*Collected data entries*

-- ==== Sys2Proof/Machine/Banked.lean ====
section
/-! DEFINITION. The banked memory arbiter (spec/20_memory.md R90 to R94) and its four instances (R46, R90, spec/21_cartridge_mapper.md R122). -/

namespace Sys2Proof.Machine

/-- The byte of every read that no storage answers (R70, R83). -/
def undefinedRead : Byte := 0xFF

/-- The constants of a banked memory (R90). -/
structure BankGeom where
  count : Nat
  size : Nat
  readOnly : Bool
deriving DecidableEq, Repr

/-- The number of RAM banks of a declared size (R122). -/
def CartRamSize.bankCount : CartRamSize → Nat
  | .none => 0
  | .kb2 => 1
  | .kb8 => 1
  | .kb32 => 4

/-- The size of one RAM bank (R122). -/
def CartRamSize.bankSize : CartRamSize → Nat
  | .none => 0
  | .kb2 => 0x800
  | .kb8 => 0x2000
  | .kb32 => 0x2000

/-- The ROM instance (R90). -/
def romGeom (cfg : Config) : BankGeom := { count := cfg.romBankCount, size := 0x4000, readOnly := true }

/-- The cartridge RAM instance (R122). -/
def cartRamGeom (cfg : Config) : BankGeom :=
  { count := CartRamSize.bankCount cfg.cartRamSize, size := CartRamSize.bankSize cfg.cartRamSize, readOnly := false }

/-- The VRAM instance, one bank of 0x2000 (R46, R90). -/
def vramGeom : BankGeom := { count := 1, size := 0x2000, readOnly := false }

/-- The work RAM instance, one bank of 0x2000 (R46, R90). -/
def wramGeom : BankGeom := { count := 1, size := 0x2000, readOnly := false }

/-- `SwitchBank(M, n)` (R91): the index is reduced modulo the bank count. -/
def switchBank (g : BankGeom) (n : Nat) (b : Bank) : Bank := { b with current := n % g.count }

/-- `BankRead(M, offset)` (R92). -/
def bankRead (g : BankGeom) (offset : Nat) (b : Bank) : Byte :=
  if offset < g.size then Memory.read b.buf (b.current * g.size + offset) else undefinedRead

/-- `BankWrite(M, offset, v)` (R93). -/
def bankWrite (g : BankGeom) (offset : Nat) (v : Byte) (b : Bank) : Bank :=
  if g.readOnly then b
  else if offset < g.size then { b with buf := Memory.write b.buf (b.current * g.size + offset) v }
  else b

/-- `BankReadAt(M, n, offset)` (R94): another bank's byte, the current bank untouched. -/
def bankReadAt (g : BankGeom) (n offset : Nat) (b : Bank) : Byte :=
  if offset < g.size then Memory.read b.buf (n % g.count * g.size + offset) else undefinedRead

end Sys2Proof.Machine
end

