-- ==== Sys2Proof/Syntax.lean ====
section
/-! DEFINITION. The instructions of the core: one constructor for each row of spec/opcode_table.json (the eleven ILLEGAL rows share one, which holds the opcode byte), those with operands first. Operands are the bytes after the opcode (spec/30_encoding.md R160, R167); `atHL` is the operand `(HL)`, and so on. -/

namespace Sys2Proof
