-- ==== Sys2Proof/Machine/Load8.lean ====
section
/-! DEFINITION. The 8-bit loads (spec/40_load8.md R200 to R219). No flag is written, nothing faults (R200). An operand byte or address is already fetched and counted when a meaning runs (log entry 13). -/

namespace Sys2Proof.Machine

/-- `rd <- rs` (R201). -/
def loadRegReg (rd rs : Reg8) (s : State) : State := writeReg8 rd (readReg8 rs s) s

/-- `rd <- d8` (R202). -/
def loadRegImm (rd : Reg8) (d8 : Byte) (s : State) : State := writeReg8 rd d8 s

/-- `rd <- MemRead(addr,1)` (R203, R206, R207, R210, R212, R214). -/
def loadRegAt (rd : Reg8) (addr : Word) (s : State) : State :=
  let (v, s1) := memRead addr s
  writeReg8 rd v s1

/-- `MemWrite(addr,1,v)` (R204, R205, R208, R209, R211, R213, R215). -/
def storeAt (addr : Word) (v : Byte) (s : State) : State := memWrite addr v s

/-- `HL <- (HL + k) mod 2^16`, the step of the `(HL+)` and `(HL-)` forms (R216 to R219). -/
def stepHL (k : Word) (s : State) : State := writeReg16 .hl (hlAddr s + k) s

/-- `LD (BC),A` (R208). -/
def execLd_atBC_A (s : State) : Result := .next (storeAt (readReg16 .bc s) s.regs.a s)

/-- `LD B,d8` (R202). -/
def execLd_B_d8 (d8 : Byte) (s : State) : Result := .next (loadRegImm .b d8 s)

/-- `LD A,(BC)` (R206). -/
def execLd_A_atBC (s : State) : Result := .next (loadRegAt .a (readReg16 .bc s) s)

/-- `LD C,d8` (R202). -/
def execLd_C_d8 (d8 : Byte) (s : State) : Result := .next (loadRegImm .c d8 s)

/-- `LD (DE),A` (R209). -/
def execLd_atDE_A (s : State) : Result := .next (storeAt (readReg16 .de s) s.regs.a s)

/-- `LD D,d8` (R202). -/
def execLd_D_d8 (d8 : Byte) (s : State) : Result := .next (loadRegImm .d d8 s)

/-- `LD A,(DE)` (R207). -/
def execLd_A_atDE (s : State) : Result := .next (loadRegAt .a (readReg16 .de s) s)

/-- `LD E,d8` (R202). -/
def execLd_E_d8 (d8 : Byte) (s : State) : Result := .next (loadRegImm .e d8 s)

/-- `LD (HL+),A` (R216). -/
def execLd_atHLinc_A (s : State) : Result := .next (stepHL 1 (storeAt (hlAddr s) s.regs.a s))

/-- `LD H,d8` (R202). -/
def execLd_H_d8 (d8 : Byte) (s : State) : Result := .next (loadRegImm .h d8 s)

/-- `LD A,(HL+)` (R217). -/
def execLd_A_atHLinc (s : State) : Result := .next (stepHL 1 (loadRegAt .a (hlAddr s) s))

/-- `LD L,d8` (R202). -/
def execLd_L_d8 (d8 : Byte) (s : State) : Result := .next (loadRegImm .l d8 s)

/-- `LD (HL-),A` (R218). -/
def execLd_atHLdec_A (s : State) : Result := .next (stepHL (-1) (storeAt (hlAddr s) s.regs.a s))

/-- `LD (HL),d8` (R205). -/
def execLd_atHL_d8 (d8 : Byte) (s : State) : Result := .next (storeAt (hlAddr s) d8 s)

/-- `LD A,(HL-)` (R219). -/
def execLd_A_atHLdec (s : State) : Result := .next (stepHL (-1) (loadRegAt .a (hlAddr s) s))

/-- `LD A,d8` (R202). -/
def execLd_A_d8 (d8 : Byte) (s : State) : Result := .next (loadRegImm .a d8 s)

/-- `LD B,B` (R201). -/
def execLd_B_B (s : State) : Result := .next (loadRegReg .b .b s)

/-- `LD B,C` (R201). -/
def execLd_B_C (s : State) : Result := .next (loadRegReg .b .c s)

/-- `LD B,D` (R201). -/
def execLd_B_D (s : State) : Result := .next (loadRegReg .b .d s)

/-- `LD B,E` (R201). -/
def execLd_B_E (s : State) : Result := .next (loadRegReg .b .e s)

/-- `LD B,H` (R201). -/
def execLd_B_H (s : State) : Result := .next (loadRegReg .b .h s)

/-- `LD B,L` (R201). -/
def execLd_B_L (s : State) : Result := .next (loadRegReg .b .l s)

/-- `LD B,(HL)` (R203). -/
def execLd_B_atHL (s : State) : Result := .next (loadRegAt .b (hlAddr s) s)

/-- `LD B,A` (R201). -/
def execLd_B_A (s : State) : Result := .next (loadRegReg .b .a s)

/-- `LD C,B` (R201). -/
def execLd_C_B (s : State) : Result := .next (loadRegReg .c .b s)

/-- `LD C,C` (R201). -/
def execLd_C_C (s : State) : Result := .next (loadRegReg .c .c s)

/-- `LD C,D` (R201). -/
def execLd_C_D (s : State) : Result := .next (loadRegReg .c .d s)

/-- `LD C,E` (R201). -/
def execLd_C_E (s : State) : Result := .next (loadRegReg .c .e s)

/-- `LD C,H` (R201). -/
def execLd_C_H (s : State) : Result := .next (loadRegReg .c .h s)

/-- `LD C,L` (R201). -/
def execLd_C_L (s : State) : Result := .next (loadRegReg .c .l s)

/-- `LD C,(HL)` (R203). -/
def execLd_C_atHL (s : State) : Result := .next (loadRegAt .c (hlAddr s) s)

/-- `LD C,A` (R201). -/
def execLd_C_A (s : State) : Result := .next (loadRegReg .c .a s)

/-- `LD D,B` (R201). -/
def execLd_D_B (s : State) : Result := .next (loadRegReg .d .b s)

/-- `LD D,C` (R201). -/
def execLd_D_C (s : State) : Result := .next (loadRegReg .d .c s)

/-- `LD D,D` (R201). -/
def execLd_D_D (s : State) : Result := .next (loadRegReg .d .d s)

/-- `LD D,E` (R201). -/
def execLd_D_E (s : State) : Result := .next (loadRegReg .d .e s)

/-- `LD D,H` (R201). -/
def execLd_D_H (s : State) : Result := .next (loadRegReg .d .h s)

/-- `LD D,L` (R201). -/
def execLd_D_L (s : State) : Result := .next (loadRegReg .d .l s)

/-- `LD D,(HL)` (R203). -/
def execLd_D_atHL (s : State) : Result := .next (loadRegAt .d (hlAddr s) s)

/-- `LD D,A` (R201). -/
def execLd_D_A (s : State) : Result := .next (loadRegReg .d .a s)

/-- `LD E,B` (R201). -/
def execLd_E_B (s : State) : Result := .next (loadRegReg .e .b s)

/-- `LD E,C` (R201). -/
def execLd_E_C (s : State) : Result := .next (loadRegReg .e .c s)

/-- `LD E,D` (R201). -/
def execLd_E_D (s : State) : Result := .next (loadRegReg .e .d s)

/-- `LD E,E` (R201). -/
def execLd_E_E (s : State) : Result := .next (loadRegReg .e .e s)

/-- `LD E,H` (R201). -/
def execLd_E_H (s : State) : Result := .next (loadRegReg .e .h s)

/-- `LD E,L` (R201). -/
def execLd_E_L (s : State) : Result := .next (loadRegReg .e .l s)

/-- `LD E,(HL)` (R203). -/
def execLd_E_atHL (s : State) : Result := .next (loadRegAt .e (hlAddr s) s)

/-- `LD E,A` (R201). -/
def execLd_E_A (s : State) : Result := .next (loadRegReg .e .a s)

/-- `LD H,B` (R201). -/
def execLd_H_B (s : State) : Result := .next (loadRegReg .h .b s)

/-- `LD H,C` (R201). -/
def execLd_H_C (s : State) : Result := .next (loadRegReg .h .c s)

/-- `LD H,D` (R201). -/
def execLd_H_D (s : State) : Result := .next (loadRegReg .h .d s)

/-- `LD H,E` (R201). -/
def execLd_H_E (s : State) : Result := .next (loadRegReg .h .e s)

/-- `LD H,H` (R201). -/
def execLd_H_H (s : State) : Result := .next (loadRegReg .h .h s)

/-- `LD H,L` (R201). -/
def execLd_H_L (s : State) : Result := .next (loadRegReg .h .l s)

/-- `LD H,(HL)` (R203). -/
def execLd_H_atHL (s : State) : Result := .next (loadRegAt .h (hlAddr s) s)

/-- `LD H,A` (R201). -/
def execLd_H_A (s : State) : Result := .next (loadRegReg .h .a s)

/-- `LD L,B` (R201). -/
def execLd_L_B (s : State) : Result := .next (loadRegReg .l .b s)

/-- `LD L,C` (R201). -/
def execLd_L_C (s : State) : Result := .next (loadRegReg .l .c s)

/-- `LD L,D` (R201). -/
def execLd_L_D (s : State) : Result := .next (loadRegReg .l .d s)

/-- `LD L,E` (R201). -/
def execLd_L_E (s : State) : Result := .next (loadRegReg .l .e s)

/-- `LD L,H` (R201). -/
def execLd_L_H (s : State) : Result := .next (loadRegReg .l .h s)

/-- `LD L,L` (R201). -/
def execLd_L_L (s : State) : Result := .next (loadRegReg .l .l s)

/-- `LD L,(HL)` (R203). -/
def execLd_L_atHL (s : State) : Result := .next (loadRegAt .l (hlAddr s) s)

/-- `LD L,A` (R201). -/
def execLd_L_A (s : State) : Result := .next (loadRegReg .l .a s)

/-- `LD (HL),B` (R204). -/
def execLd_atHL_B (s : State) : Result := .next (storeAt (hlAddr s) (readReg8 .b s) s)

/-- `LD (HL),C` (R204). -/
def execLd_atHL_C (s : State) : Result := .next (storeAt (hlAddr s) (readReg8 .c s) s)

/-- `LD (HL),D` (R204). -/
def execLd_atHL_D (s : State) : Result := .next (storeAt (hlAddr s) (readReg8 .d s) s)

/-- `LD (HL),E` (R204). -/
def execLd_atHL_E (s : State) : Result := .next (storeAt (hlAddr s) (readReg8 .e s) s)

/-- `LD (HL),H` (R204). -/
def execLd_atHL_H (s : State) : Result := .next (storeAt (hlAddr s) (readReg8 .h s) s)

/-- `LD (HL),L` (R204). -/
def execLd_atHL_L (s : State) : Result := .next (storeAt (hlAddr s) (readReg8 .l s) s)

/-- `LD (HL),A` (R204). -/
def execLd_atHL_A (s : State) : Result := .next (storeAt (hlAddr s) (readReg8 .a s) s)

/-- `LD A,B` (R201). -/
def execLd_A_B (s : State) : Result := .next (loadRegReg .a .b s)

/-- `LD A,C` (R201). -/
def execLd_A_C (s : State) : Result := .next (loadRegReg .a .c s)

/-- `LD A,D` (R201). -/
def execLd_A_D (s : State) : Result := .next (loadRegReg .a .d s)

/-- `LD A,E` (R201). -/
def execLd_A_E (s : State) : Result := .next (loadRegReg .a .e s)

/-- `LD A,H` (R201). -/
def execLd_A_H (s : State) : Result := .next (loadRegReg .a .h s)

/-- `LD A,L` (R201). -/
def execLd_A_L (s : State) : Result := .next (loadRegReg .a .l s)

/-- `LD A,(HL)` (R203). -/
def execLd_A_atHL (s : State) : Result := .next (loadRegAt .a (hlAddr s) s)

/-- `LD A,A` (R201). -/
def execLd_A_A (s : State) : Result := .next (loadRegReg .a .a s)

/-- `LDH (a8),A` (R213). -/
def execLdh_atA8_A (a8 : Byte) (s : State) : Result := .next (storeAt (highPage a8) s.regs.a s)

/-- `LD (C),A` (R215). -/
def execLd_atC_A (s : State) : Result := .next (storeAt (highPage s.regs.c) s.regs.a s)

/-- `LD (a16),A` (R211). -/
def execLd_atA16_A (a16 : Word) (s : State) : Result := .next (storeAt a16 s.regs.a s)

/-- `LDH A,(a8)` (R212). -/
def execLdh_A_atA8 (a8 : Byte) (s : State) : Result := .next (loadRegAt .a (highPage a8) s)

/-- `LD A,(C)` (R214). -/
def execLd_A_atC (s : State) : Result := .next (loadRegAt .a (highPage s.regs.c) s)

/-- `LD A,(a16)` (R210). -/
def execLd_A_atA16 (a16 : Word) (s : State) : Result := .next (loadRegAt .a a16 s)

end Sys2Proof.Machine
end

*Task instructions*
Starting at the first line of the entries above, please extract each line up to and including the line with "memory (R90). -/", unchanged, and add nothing.

*Response to this exercise*
-- ==== Sys2Proof/Machine/Banked.lean ====
section
/-! DEFINITION. The banked memory arbiter (spec/20_memory.md R90 to R94) and its four instances (R46, R90, spec/21_cartridge_mapper.md R122). -/

namespace Sys2Proof.Machine

/-- The byte of every read that no storage answers (R70, R83). -/
def undefinedRead : Byte := 0xFF

/-- The constants of a banked memory (R90). -/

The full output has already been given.